Matt Austin

For the holiday season, I have returned to my home of the last twenty odd years in the Great White North. While I am here, I will be focusing some really fantastic artists and friends of mine working in Chicago.
First up from the Midwestern Metropolis is Matt Austin, a fantastic photographer whose series Wake deals with personal struggles experienced by his family. 
Geronimo Projects: How did you first become interested in photography?
Matt Austin: My younger brother, Jeff, first introduced me to “art photography.”
For the first 12 years of our lives, we passionately hated each other. Toward the end of my first year in college, he got in trouble with my mom because she read something he had written in his journal that she thought was inappropriate. So, as a punishment, he was then shipped to Iowa to spend time with me. I was studying Math Education in Davenport at a school called St. Ambrose University. I disliked almost every aspect of that first year of college with the exception of my Philosophy 101 course and a number of friends I had made. When my brother visited me, he had brought a camera with him and I asked him why he would need a camera to visit me in Iowa. He explained to me how a friend had gotten him interested in taking pictures and that he did it for fun, and I told him that was really weird. Because I had gone to a “college prep” high school, I had taken the opportunity of taking advanced courses of my choice that replaced the standard art classes.
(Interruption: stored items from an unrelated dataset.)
-- ==== Sys2Proof/Machine/Kernel.lean ====
section
/-! DEFINITION. The interpolation kernels over exact rationals (spec/45_interpolation.md). -/

namespace Sys2Proof.Machine

/-- `win[k]`, k in −HALF..HALF (R34). An offset the stored window does not have reads as a free value; no kernel
reads one while the window has its 2·HALF + 1 entries (R198; log 11). -/
def winAt (p : Params) (win : List Sample) (k : Int) : Sample :=
  if 0 ≤ k + p.half then win[(k + p.half).toNat]?.getD (Config.missingWindowEntry k)
  else Config.missingWindowEntry k

/-- `win[k]` as a rational. -/
def winRat (p : Params) (win : List Sample) (k : Int) : Rat := ((winAt p win k).toInt : Rat)

/-- Linear (R222). -/
def linearKernel (p : Params) (win : List Sample) (f : Rat) : Rat :=
  winRat p win 0 + f * (winRat p win 1 - winRat p win 0)

/-- Lagrange4 in the closed form of R223. -/
def lagrange4Kernel (p : Params) (win : List Sample) (f : Rat) : Rat :=
  let ym := winRat p win l4First
  let y0 := winRat p win 0
  let y1 := winRat p win 1
  let y2 := winRat p win l4Last
  let c0 := y0
  let c1 := y1 - ym / 3 - y0 / 2 - y2 / 6
  let c2 := (ym + y1) / 2 - y0
  let c3 := (y2 - ym) / 6 + (y0 - y1) / 2
  ((c3 * f + c2) * f + c1) * f + c0

/-- Lagrange6 in the closed form of R224, in the shifted variable `z = f − 1/2`. -/
def lagrange6Kernel (p : Params) (win : List Sample) (f : Rat) : Rat :=
  let z := f - 1 / 2
  let even1 := winRat p win l6First + winRat p win l6Last
  let odd1 := winRat p win l6First - winRat p win l6Last
  let even2 := winRat p win (-1) + winRat p win 2
  let odd2 := winRat p win (-1) - winRat p win 2
  let even3 := winRat p win 0 + winRat p win 1
  let odd3 := winRat p win 0 - winRat p win 1
  let c0 := 3 / 256 * even1 - 25 / 256 * even2 + 75 / 128 * even3
  let c1 := 25 / 384 * odd2 - 75 / 64 * odd3 - 3 / 640 * odd1
  let c2 := 13 / 32 * even2 - 17 / 48 * even3 - 5 / 96 * even1
  let c3 := 1 / 48 * odd1 - 13 / 48 * odd2 + 17 / 24 * odd3
  let c4 := 1 / 48 * even1 - 1 / 16 * even2 + 1 / 24 * even3
  let c5 := 1 / 24 * odd2 - 1 / 12 * odd3 - 1 / 120 * odd1
  ((((c5 * z + c4) * z + c3) * z + c2) * z + c1) * z + c0

/-- The taps W down to −(W − 1), 2·W of them (R225). -/
def sincTaps (p : Params) : List Int :=
  (List.range (2 * p.sincWidth)).map fun j => (p.sincWidth : Int) - (j : Int)

/-- The reduced table step of R225: `trunc(RES / inc)` when down-sampling, else RES. -/
def sincStep (p : Params) (inc : Rat) : Int :=
  if inc > 1 then ratTrunc ((p.sincResolution : Rat) / inc) else p.sincResolution

/-- The fraction in table steps, `floor(f * RES)` (R225). -/
def sincShift (p : Params) (f : Rat) : Int := ratFloor (f * (p.sincResolution : Rat))

/-- The weight of tap `i` (R225): the sinc at the reduced distance times the window at the full distance. -/
def sincWeight (p : Params) (f inc : Rat) (i : Int) : Rat :=
  let shift := sincShift p f
  let step := sincStep p inc
  let shiftAdj := shift * step / (p.sincResolution : Int)
  let wpos := (shift - i * (p.sincResolution : Int)).natAbs
  let spos := (shiftAdj - i * step).natAbs
  sincEntry p spos * windowEntry p wpos

/-- The sum of the weights used (R225). -/
def sincWeightSum (p : Params) (f inc : Rat) : Rat := ((sincTaps p).map (sincWeight p f inc)).sum

/-- Sinc (R225): the weighted sum over the weight sum; none where the weight sum is 0 (I5). -/
def sincKernel (p : Params) (win : List Sample) (f inc : Rat) : Option Rat :=
  let ksum := sincWeightSum p f inc
  if ksum = 0 then none
  else some (((sincTaps p).map fun i => winRat p win i * sincWeight p f inc i).sum / ksum)

/-- The exact value of a kernel before its conversion (R220); NONE is the sample at "now" (R221). -/
def kernelValue (p : Params) (mode : InterpMode) (win : List Sample) (f inc : Rat) : Option Rat :=
  match mode with
  | .none => some (winRat p win 0)
  | .linear => some (linearKernel p win f)
  | .lagrange4 => some (lagrange4Kernel p win f)
  | .lagrange6 => some (lagrange6Kernel p win f)
  | .sinc => sincKernel p win f inc

/-- Kernel (R220): the value truncated toward zero, as a 32-bit word. A zero weight sum (I5) and a result beyond 32
bits (I6) leave RES any value: a free value (log 7). -/
def kernelWord (p : Params) (mode : InterpMode) (win : List Sample) (f inc : Rat) : Word :=
  match kernelValue p mode win f inc with
  | none => Config.unspecifiedKernelResult p win f inc
  | some v =>
    if -2147483648 ≤ ratTrunc v ∧ ratTrunc v ≤ 2147483647 then wordOfInt (ratTrunc v)
    else Config.unspecifiedKernelResult p win f inc

end Sys2Proof.Machine
end

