-- ==== Sys2Proof/Machine/Ops.lean ====
section
/-! DEFINITION. The named operations over channels, sample memory and the command stream, and the shared actions of
spec/00_scope.md R14. The core takes no exception (spec/60_exceptions.md R250); KillAction, the one abnormal
termination (R255), is the shared operation here. -/

namespace Sys2Proof.Machine

/-- Channel `ch` of the pool (R11, R20). -/
def State.chan (s : State) (ch : ChanId) : Channel := s.channels[ch.toNat]'ch.isLt

/-- Write channel `ch`, no other (R20, R282). -/
def State.setChan (s : State) (ch : ChanId) (c : Channel) : State :=
  { s with channels := s.channels.set ch.toNat c ch.isLt }

/-- Write the result word (R86). -/
def State.setRes (s : State) (r : Word) : State := { s with res := r }

/-- Write the global control registers (R36). -/
def State.setCfg (s : State) (g : GlobalRegs) : State := { s with cfg := g }

/-- A channel command that is done: it has written channel `ch` and RES, nothing else (R13, R282). -/
def State.complete (s : State) (ch : ChanId) (c : Channel) (r : Word) : Host.Outcome State Fault Refusal :=
  .next ((s.setChan ch c).setRes r)

/-- The elements of the buffer a handle names, none if the host placed no such buffer (R61). -/
def bufferOf (m : SampleMemory) (src : Handle) : List Sample :=
  match m with
  | [] => []
  | b :: rest => if b.handle = src then b.samples else bufferOf rest src

/-- `SampleRead(src, i)` (R61): the element, or "any value" outside every buffer (R68, I2): a free value (log 6). -/
def sampleRead (m : SampleMemory) (src : Handle) (i : Nat) : Sample :=
  (bufferOf m src)[i]?.getD (Config.unmappedSample src i)

/-- The host places a buffer before a run (R61, R271); the core has no such operation (R65). An earlier buffer of
the same handle is replaced, and an empty buffer is not listed, so the form stays canonical. -/
def placeBuffer (m : SampleMemory) (src : Handle) (xs : List Sample) : SampleMemory :=
  match m with
  | [] => if xs = [] then [] else [⟨src, xs⟩]
  | b :: rest =>
    if b.handle.toNat < src.toNat then b :: placeBuffer rest src xs
    else
      let tail := if b.handle = src then rest else b :: rest
      if xs = [] then tail else ⟨src, xs⟩ :: tail

/-- The canonical form of sample memory: handles strictly rising and no empty buffer (log 6). -/
def Memory.wf : SampleMemory → Bool
  | [] => true
  | [b] => !b.samples.isEmpty
  | b :: b' :: rest => !b.samples.isEmpty && decide (b.handle.toNat < b'.handle.toNat) && Memory.wf (b' :: rest)

/-- KillAction (R114, R255): entered from KILL, from UPDATE (enable false, or release at the minimum) and from
INCREMENT_SAMPLE (a non-looping sample ends). -/
def killAction (p : Params) (c : Channel) : Channel :=
  { c with
    state := .none
    trackId := none
    prio := 0
    reg := SoundRegister.cleared
    vol := 0
    noteLength := lenInfinite
    ring := Ring.cleared p }

/-- ReleaseAction (R113), from RELEASE and from TRACK_UPDATE's length part. -/
def releaseAction (c : Channel) : Channel :=
  { c with noteLength := lenInfinite, prio := prioReleased, state := .release }

/-- Take the next transaction from the host's command stream; none when no command is in progress (R5, R80; log 1). -/
def fetch (s : State) : Option (Transaction × State) :=
  match s.commands with
  | [] => none
  | t :: rest => some (t, { s with commands := rest })

/-- Put a transaction where the next step fetches it. -/
def State.issue (s : State) (t : Transaction) : State := { s with commands := t :: s.commands }

end Sys2Proof.Machine
end

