-- ==== Sys2Proof/Laws/Tables.lean ====
section
/-! SUPPORT. The hardware tables: what the required properties of R226 and the widths of R163 say of their entries. -/

namespace Sys2Proof.Machine

/-- "Required properties: `SINC_LUT[0] = 1`" (R226). -/
theorem sincEntry_zero {p : Params} (hp : p.Valid) : sincEntry p 0 = 1 := by simp [sincEntry, hp.sinc_zero]

/-- "Required properties: ... `WINDOW_LUT[0] = 1`" (R226). -/
theorem windowEntry_zero {p : Params} (hp : p.Valid) : windowEntry p 0 = 1 := by simp [windowEntry, hp.window_zero]

/-- SINE stays within its 7-bit amplitude, listed or open (R163). -/
theorem sine_bounds (p : Params) (i : Nat) : -127 ≤ sine p i ∧ sine p i ≤ 127 := by
  have b := fun k => (sineEntry p k).isLt
  have h1 := b i
  have h2 := b (64 - i)
  have h3 := b (i - 64)
  have h4 := b (128 - i)
  unfold sine
  split_ifs <;> omega

end Sys2Proof.Machine
end

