-- ==== Sys2Proof/Tests/Slice0.lean ====
section
/-! SUPPORT. The model's own tests. Expected values are the spec's: its examples in the rules and the vectors of
spec/95_test_vectors.md, named at each test. The second half holds one witness per statement: concrete states and
operands that meet the statement's hypotheses. -/

namespace Sys2Proof.Tests

/-! The many small kernel evaluations below run one after another, so that the compile needs few threads. -/

set_option Elab.async false

open Sys2Proof Sys2Proof.Machine

/-! ### Helpers -/

/-- The outcome is a next state. -/
def completes (o : Host.Outcome State Fault Refusal) : Bool :=
  match o with
  | .next _ => true
  | .fault _ => false
  | .refused _ => false

/-- The next state of an outcome, or `s` where there is none. -/
def nextOr (s : State) (o : Host.Outcome State Fault Refusal) : State :=
  match o with
  | .next t => t
  | .fault _ => s
  | .refused _ => s

/-- The refusal of an outcome. -/
def refusalOf (o : Host.Outcome State Fault Refusal) : Option Refusal :=
  match o with
  | .next _ => none
  | .fault _ => none
  | .refused r => some r

/-- The state a command leaves, or the state itself where it does not complete. -/
def after (i : Instr) (s : State) : State := nextOr s (exec i s)

theorem next_of_completes {o : Host.Outcome State Fault Refusal} (s : State) (h : completes o = true) :
    o = .next (nextOr s o) := by
  cases o with
  | next t => rfl
  | fault r => cases h
  | refused r => cases h

theorem exec_after {i : Instr} {s : State} (h : completes (exec i s) = true) : exec i s = .next (after i s) :=
  next_of_completes s h

theorem refused_of_refusalOf {o : Host.Outcome State Fault Refusal} {r : Refusal} (h : refusalOf o = some r) :
    o = .refused r := by
  cases o with
  | next t => cases h
  | fault e => cases h
  | refused q => cases h; rfl

/-- The reference parameters with the "given" entries of the vectors: VOL_TABLE[i] = min(127, floor(i/5)),
SUSTAIN_TABLE[64] = −15232 and 0 elsewhere. -/
def testParams : Params :=
  { referenceParams with
    volTable := (List.range 724).map fun i => BitVec.ofNat 7 (min 127 (i / 5))
    sustainTable := (List.range 128).map fun i => if i = 64 then -15232 else 0 }

/-- The parameters of T50, T51 and T63: SINC_WIDTH 2, SINC_RESOLUTION 2 and the small tables of T63. -/
def smallParams : Params :=
  { testParams with
    sincWidth := 2, sincResolution := 2, sincLut := [(0, 1), (1, 5 / 8), (2, 0), (3, -1 / 5), (4, 0)],
    windowLut := [(0, 1), (1, 3 / 4), (2, 5 / 16), (3, 1 / 16), (4, 0)] }

/-- Handle 1 holds the four samples of P1. -/
def testMemory : SampleMemory := placeBuffer [] 1 [100, 200, -100, -200]

/-- Reset, INIT_TABLES, SET_RATE 53881, with the buffer of P1 placed. -/
def ready : State := { State.resetWith testParams with cfg := ⟨.none, 53881, true⟩, mem := testMemory }

/-- The operands of command 4 of P1. -/
def p1Trigger : TriggerOps := ⟨0xA8000000, 1, 0x137, 0, 4, 0, 64, 0xFF, 1, 0x7F, 0xFFFF, 60, 60⟩

/-- P1 after command 4. -/
def triggered : State := after (.triggerStart 0 p1Trigger) ready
So, most art concepts were pretty foreign to me as I was pretty consumed with Calculus, Statistics, Physics, etc.
Anyways, at one point Jeff went out to take pictures on that visit and I went with him. He showed me how the camera worked and pointed out what he thought was interesting to photograph while I told him how much I hated Iowa. I had accumulated a good amount of money in Iowa from playing poker in the dorms and tutoring Calc to other students. A few weeks after my brother visited, I used that money to buy a camera at a big discount because my friend worked at Best Buy. I began taking pictures on my own and would show them to my brother whenever I saw him. On another visit of his (we had stopped hating each other at this point), he suggested that I check out the Columbia College open house because he was going that weekend and he said it looked cool, so I went with him. Having no art background (with the exception of grade school classes), I didn’t have much directed interest when I went to it; however, the first sentence of the opening lecture was “we’re not like any Iowa schools,” which was enough for me to drop my life in Iowa and try out art things. I started as a Graphic Design major because my mom works in design and I thought the genes would pass down some talent but it took me a week to realize that wasn’t necessarily true. But being that a pre-requisite class for Graphic Design majors is Photography, the switch happened naturally.
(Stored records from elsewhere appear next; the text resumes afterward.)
/-- The default levels of R164, kinds 1 to 16 in order. -/
def NoticeUnit.defaultLevels : Vector Nat 16 := #v[4, 6, 2, 3, 7, 2, 5, 3, 2, 5, 6, 7, 4, 7, 1, 5]

/-- R165. -/
def NoticeUnit.reset : NoticeUnit :=
  { register := Vector.replicate 16 NoticeEntry.reset, levels := NoticeUnit.defaultLevels }

/-- R170, R173. -/
def Settings.reset : Settings := { quietTime := 8000, idWait := 4000, splitGap := 2200, axleDetail := false }

/-- R173. -/
def Selection.reset : Selection :=
  { event := .none, threshold := 0, invert := false, edge := false, low := 0, high := 0 }

/-- R173. -/
def Counter.reset : Counter := { value := 0, overflow := false, previous := false, selection := Selection.reset }

/-- The machine right after reset: STARTING, every volatile state at its initial value (R125, R173), the inputs and the
store as notes/assumptions/6.md and 7.md say, no command waiting. -/
def State.reset : State :=
  { part := .starting
    calEn := false
    hold := false
    rx := Receiver.reset
    west := PairUnit.reset
    east := PairUnit.reset
    pace := PaceTracker.reset
    train := TrainControl.reset
    axles := AxleTracker.reset
    zones := #v[ZoneUnit.reset, ZoneUnit.reset, ZoneUnit.reset, ZoneUnit.reset]
    cal := Calibration.reset
    store := Store.blank
    asm := Assembler.reset
    consist := []
    link := RecordLink.reset
    notices := NoticeUnit.reset
    requests := []
    settings := Settings.reset
    counters := #v[Counter.reset, Counter.reset, Counter.reset, Counter.reset]
    pending := [] }

end Sys2Proof.Machine
end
GP: Tell me about your series Wake.
MA: Wake is part of a body of work involving my family that has taken a few different forms and is still evolving; I’ve included a few very recent photos in this grouping.
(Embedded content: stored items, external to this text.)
-- ==== Sys2Proof/Safety.lean ====
section
/-! DEFINITION. The terms that claims use: what a sender writes on the Track Link, a request that can be executed and its
answer, what a frame of the part leaves alone, and the invariants of the part. -/

namespace Sys2Proof.Machine

/-! ## What a sender writes (R178 to R180) -/

/-- The code of a sample status (R184). -/
def SampleStatus.code : SampleStatus → Nat
  | .ok => 0
  | .overrange => 1
  | .opened => 2

/-- A channel entry of a SCAN payload (R180). -/
def sampleBytes (x : Sample) : List Byte := intBytes 3 x.value ++ natBytes 1 x.status.code

/-- The kind of a frame. -/
def Inbound.kind : Inbound → Byte
  | .scan _ _ => kindScan
  | .wheel _ _ _ => kindWheel
  | .request _ => kindRequest

/-- The payload of a frame (R180). -/
def Inbound.payload : Inbound → List Byte
  | .scan number samples => natBytes 2 number.toNat ++ samples.flatMap sampleBytes
  | .wheel x number fraction => natBytes 1 x.code ++ natBytes 2 number.toNat ++ natBytes 1 fraction
  | .request r => r.tag :: r.code :: r.payload

/-- The frame's content fits its fields and the working Geometry Record (R15, R180). -/
def Inbound.valid (geometry : Option GeometryRecord) : Inbound → Bool
  | .scan _ samples =>
      decide (1 ≤ samples.length ∧ samples.length ≤ 8) &&
        (samples.all fun x => decide (-8388608 ≤ x.value ∧ x.value ≤ 8388607)) &&
        (geometry.all fun g => samples.length == 2 * g.zones.length)
  | .wheel _ _ fraction => decide (fraction ≤ 15)
  | .request r => decide (r.payload.length ≤ 32)

/-- The check word the sender transmits (R179). -/
def Inbound.check (f : Inbound) : Word16 := frameCheck (checkedBytes f.kind f.payload)

/-- The command that the frame makes. -/
def Inbound.command (f : Inbound) : Instr := frameCommand f.kind f.payload f.check

/-- What a rejected frame, or a discarded scan, makes of the part: one FRAME_REJECTED cause with the reason, one occurrence
of FRAMES_REJECTED, and a frame boundary (R15, R21, R159). -/
def State.rejecting (s : State) (reason : Nat) : Host.Outcome State Fault Refusal :=
  .next (boundary (countEvent .framesRejected 1 (raiseCause .frameRejected reason s)))

/-! ## Requests and answers (R167) -/

/-- The row that executes a request of a code (R167, R181); `wordTaken` is the operand of COMMIT_CALIBRATION. -/
def requestRow (code : Byte) (wordTaken : Bool) : Instr :=
  if code = codeReadStatus then .readStatus
  else if code = codeReadTable then .readTable
  else if code = codeReadNotices then .readNotices
  else if code = codeClearNotices then .clearNotices
  else if code = codeWriteGeometry then .writeGeometry
  else if code = codeWriteChannel then .writeChannel
  else if code = codeWriteSpeedCurve then .writeSpeedCurve
  else if code = codeWriteLimits then .writeLimits
  else if code = codeCommitCalibration then .commitCalibration wordTaken
  else if code = codeWriteSettings then .writeSettings
  else if code = codeWriteType then .writeType
  else if code = codeAppendConsist then .appendConsist
  else if code = codeClearConsist then .clearConsist
  else if code = codeWriteLevel then .writeLevel
  else if code = codeWriteCounter then .writeCounter
  else if code = codeReadCounters then .readCounters
  else if code = codeResetCounters then .resetCounters
  else if code = codeAbortTrain then .abortTrain
  else if code = codeRestart then .restart
  else .unknownRequest

/-- The head request r can be executed, `rest` being behind it: the part is not STARTING, and a place of the Response Queue
is free beside any reservation (R157, R167). -/
abbrev State.CanExecute (s : State) (r : Request) (rest : List Request) : Prop :=
  s.part ≠ .starting ∧ s.requests = r :: rest ∧ s.link.responses.length + s.cal.committing.isSome.toNat < 4

/-- The request removed from the buffer and its answer placed at the tail of the Response Queue (R167). -/
def State.answered (s : State) (r : Request) (rest : List Request) (st : Status) (payload : List Byte) : State :=
  { s with
    requests := rest
    link :=
      { s.link with
        responses := s.link.responses ++ [{ tag := r.tag, code := r.code, status := st, payload := payload }] } }

/-- The answer of READ TABLE to the named entry: its bytes behind the mark 1, or the mark 0 where none is held (R182). -/
def State.tableRead (s : State) (r : Request) (rest : List Request) (entry : Option (List Byte)) :
    Host.Outcome State Fault Refusal :=
  .next
    (boundary
      (s.answered r rest .ok
        (match entry with
          | some bytes => r.payload ++ 1 :: bytes
          | none => r.payload ++ [0])))

/-- An accepted metrological write of the tables `k`: CAL_PENDING set, readiness evaluated on them, answered OK (R10, R11,
R119). -/
def State.accepting (s : State) (r : Request) (rest : List Request) (k : Calibration) :
    Host.Outcome State Fault Refusal :=
  .next
    (boundary
      (State.answered
        { s with
          cal := { k with calPending := true }
          part := if Calibration.ready { k with calPending := true } then .ready else .notReady }
        r rest .ok []))

/-- The metrological tables in force: Geometry Record, Channel Records, Speed Curve, Limits and their origin. -/
def Calibration.tables (c : Calibration) :
    Option GeometryRecord × Vector (Option ChannelRecord) 8 × Option (Vector CurvePoint 8) × Limits × LimitsOrigin :=
  (c.geometry, c.channels, c.curve, c.limits, c.origin)

/-! ## Identities at the end of a train -/

/-- The vehicle after the train enters ENDING: if it waited, PRESENT with the entry of its position, TYPE_MISMATCH where an
expected field differs, or ABSENT with ID_MISSING where the list holds none (R149, R152). -/
def Vehicle.resolveAtEnding (list : List ConsistEntry) (v : Vehicle) : Vehicle :=
  if v.isWaiting then
    match entryAt list v.sequence with
    | some e =>
      { v with
        resolution := .present e.identity
        idFlags := if typeMismatch e v then v.idFlags ||| VehicleFlag.typeMismatch.mask else v.idFlags }
    | none => { v with resolution := .absent, idFlags := v.idFlags ||| VehicleFlag.idMissing.mask }
  else v

/-! ## Tables of checks -/

/-- In a table of checks, each with the field number reported for it, the first that fails reports `n`. -/
def FirstFails (checks : List (Prop × Nat)) (n : Nat) : Prop :=
  ∃ before p after, checks = before ++ (p, n) :: after ∧ (∀ c ∈ before, c.1) ∧ ¬p

/-! ## Counts and causes -/

/-- A counter after n occurrences of its event (R175, R177). -/
def Counter.counted (n : Nat) (c : Counter) : Counter :=
  { c with
    value := min 4294967295 (c.value + n)
    overflow := c.overflow || decide (c.value < 4294967295 ∧ 4294967295 ≤ c.value + n) }

/-- From s to t each statistics counter at most at its maximum adds `n` of it; every notice
kind but STATS_FULL and those of `except` stands, and so do the levels (R175, R177). -/
def State.Counts (s t : State) (n : Counter → Nat) (except : List NoticeKind) : Prop :=
  (∀ i : Fin 4, s.counters[i].value ≤ 4294967295 → t.counters[i] = s.counters[i].counted (n s.counters[i])) ∧
    t.notices.levels = s.notices.levels ∧
    ∀ m, m ≠ .statsFull → m ∉ except → t.notices.entry m = s.notices.entry m

/-- n for a counter of the event, 0 for another. -/
def Counter.ofEvent (e : CounterEvent) (n : Nat) (c : Counter) : Nat := if c.selection.event = e then n else 0

/-- The register entry of a kind at a level after causes with these arguments, in turn (R161). -/
def NoticeEntry.after (level : Nat) (args : List Nat) (e : NoticeEntry) : NoticeEntry :=
  match args.getLast? with
  | none => e
  | some a =>
    { pending := e.pending || level != 0, count := min 255 (e.count + args.length), lastArg := BitVec.ofNat 16 a }

/-! ## Windows and records -/

/-- A cancellation gives the record MOTION for a zone and rail: the axle counts as entered, its record is not finalized, and
the rail is undecided in the record and in a window held for its ordinal and generation (R76, R99). -/
abbrev State.CancelsRail (s : State) (a : AxleRecord) (z : Fin 4) (r : Rail) : Prop :=
  a.ordinal ≤ s.axles.lastOn ∧ a.finalized = false ∧ a.estimates[channelOf z r] = none ∧
    ∃ w ∈ s.zones[z].windows, w.ordinal = a.ordinal ∧ w.generation = a.generation ∧ (w.rail r).decided = none

/-- The estimates of record b are those of a after every window of s is cancelled (R99). -/
def State.CancelledEstimates (s : State) (a b : AxleRecord) : Prop :=
  ∀ (z : Fin 4) (r : Rail),
    b.estimates[channelOf z r] =
      if s.CancelsRail a z r then some { condition := .motion, mass := none } else a.estimates[channelOf z r]

/-- The undecided rails of the windows held, each one ZONE_REJECTS at a cancellation (R97, R99). -/
def State.undecidedRails (s : State) : Nat :=
  ((List.finRange 4).flatMap fun z =>
      s.zones[z].windows.map fun w => w.north.decided.isNone.toNat + w.south.decided.isNone.toNat).sum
It is a photographic narrative about a number of tragic experiences that have happened within the circle of people that I consider family. It began in 2008 with my dad being evicted from his apartment while I had just arrived in Ireland to study abroad for 6 months. The project began then as simply e-mails and photos exchanged between my dad and I while I was living abroad. Eventually that interaction came to form as an installation made from tarps that my dad had used to protect his belongings from the rain on the day he got evicted. Inside the room made out of tarps was a projection of cell phone pictures he had made on the day of the eviction, along with an audio piece of my brother and I reading aloud from the e-mails that my dad and I had written to each other since that day. This installation was shown in the Burren College of Art gallery in Ireland and then later at the Co-Prosperity Sphere in the “Transparent Reflect” show that was curated by Caitlin Arnold and Aron Gent. After returning home from Ireland, I had been making photographs of my dad and I embracing each other in different locations of tragic memory, and I included the one of us hugging at the site of the eviction in the “Transparent Reflect” show.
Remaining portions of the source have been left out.